The lines to extract run from the first line of the entries through the line that contains "def FMEM.fields (f"; reproduce exactly those lines and no others.

══ Records for processing

def FRRR.fields (f : FRRR) : List (Nat × Nat) :=
  [(21, f.mod), (1, f.ec), (1, f.eb), (1, f.ea), (6, f.c), (6, f.b), (6, f.a), (6, f.d)]
def FRI.fields (f : FRI) : List (Nat × Nat) := [(32, f.imm), (3, f.mod3), (1, f.ea), (6, f.a), (6, f.d)]
def FMEM.fields (f : FMEM) : List (Nat × Nat) :=
  [(25, f.off), (3, f.w), (1, f.eb), (1, f.ea), (6, f.b), (6, f.a), (6, f.d)]
def FBR.fields (f : FBR) : List (Nat × Nat) :=
  [(30, f.disp), (4, f.cond), (1, f.eb), (1, f.ea), (6, f.b), (6, f.a)]
def FVEC.fields (f : FVEC) : List (Nat × Nat) :=
  [(18, f.low), (1, f.es), (6, f.s), (1, f.zm), (4, f.lt), (1, f.ec), (1, f.eb), (1, f.ea), (2, f.pr), (1, f.pen),
    (3, f.vc), (3, f.vb), (3, f.va), (3, f.vd)]
def FMX.fields (f : FMX) : List (Nat × Nat) :=
  [(21, f.mod), (3, f.cohort), (2, f.tm), (2, f.sparse), (1, f.keep), (1, f.ec), (6, f.cr), (6, f.drain), (2, f.acc),
    (2, f.tb), (2, f.ta)]
def FSYS.fields (f : FSYS) : List (Nat × Nat) :=
  [(21, f.low), (6, f.c), (1, f.ec), (1, f.eb), (1, f.ea), (6, f.b), (6, f.a), (6, f.d)]
def FDR.fields (f : FDR) : List (Nat × Nat) := [(15, f.mod), (3, f.dc), (3, f.db), (3, f.da), (3, f.dd), (5, f.dop)]

def FRRR.read (x : Nat) : FRRR :=
  match unpackBits [21, 1, 1, 1, 6, 6, 6, 6] x with
  | [mod, ec, eb, ea, c, b, a, d] => ⟨d, a, b, c, ea, eb, ec, mod⟩
  | _ => ⟨0, 0, 0, 0, 0, 0, 0, 0⟩
def FRI.read (x : Nat) : FRI :=
  match unpackBits [32, 3, 1, 6, 6] x with
  | [imm, mod3, ea, a, d] => ⟨d, a, ea, mod3, imm⟩
  | _ => ⟨0, 0, 0, 0, 0⟩
def FMEM.read (x : Nat) : FMEM :=
  match unpackBits [25, 3, 1, 1, 6, 6, 6] x with
  | [off, w, eb, ea, b, a, d] => ⟨d, a, b, ea, eb, w, off⟩
  | _ => ⟨0, 0, 0, 0, 0, 0, 0⟩
def FBR.read (x : Nat) : FBR :=
  match unpackBits [30, 4, 1, 1, 6, 6] x with
  | [disp, cond, eb, ea, b, a] => ⟨a, b, ea, eb, cond, disp⟩
  | _ => ⟨0, 0, 0, 0, 0, 0⟩
def FVEC.read (x : Nat) : FVEC :=
  match unpackBits [18, 1, 6, 1, 4, 1, 1, 1, 2, 1, 3, 3, 3, 3] x with
  | [low, es, s, zm, lt, ec, eb, ea, pr, pen, vc, vb, va, vd] =>
    ⟨vd, va, vb, vc, pen, pr, ea, eb, ec, lt, zm, s, es, low⟩
  | _ => ⟨0, 0, 0, 0, 0, 0, 0, 0, 0, 0, 0, 0, 0, 0⟩
def FMX.read (x : Nat) : FMX :=
  match unpackBits [21, 3, 2, 2, 1, 1, 6, 6, 2, 2, 2] x with
  | [mod, cohort, tm, sparse, keep, ec, cr, drain, acc, tb, ta] =>
    ⟨ta, tb, acc, drain, cr, ec, keep, sparse, tm, cohort, mod⟩
  | _ => ⟨0, 0, 0, 0, 0, 0, 0, 0, 0, 0, 0⟩
def FSYS.read (x : Nat) : FSYS :=
  match unpackBits [21, 6, 1, 1, 1, 6, 6, 6] x with
  | [low, c, ec, eb, ea, b, a, d] => ⟨d, a, b, ea, eb, ec, c, low⟩
  | _ => ⟨0, 0, 0, 0, 0, 0, 0, 0⟩
def FDR.read (x : Nat) : FDR :=
  match unpackBits [15, 3, 3, 3, 3, 5] x with
  | [mod, dc, db, da, dd, dop] => ⟨dop, dd, da, db, dc, mod⟩
  | _ => ⟨0, 0, 0, 0, 0, 0⟩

════

## Solution
def FRRR.fields (f : FRRR) : List (Nat × Nat) :=
  [(21, f.mod), (1, f.ec), (1, f.eb), (1, f.ea), (6, f.c), (6, f.b), (6, f.a), (6, f.d)]
def FRI.fields (f : FRI) : List (Nat × Nat) := [(32, f.imm), (3, f.mod3), (1, f.ea), (6, f.a), (6, f.d)]
def FMEM.fields (f : FMEM) : List (Nat × Nat) :=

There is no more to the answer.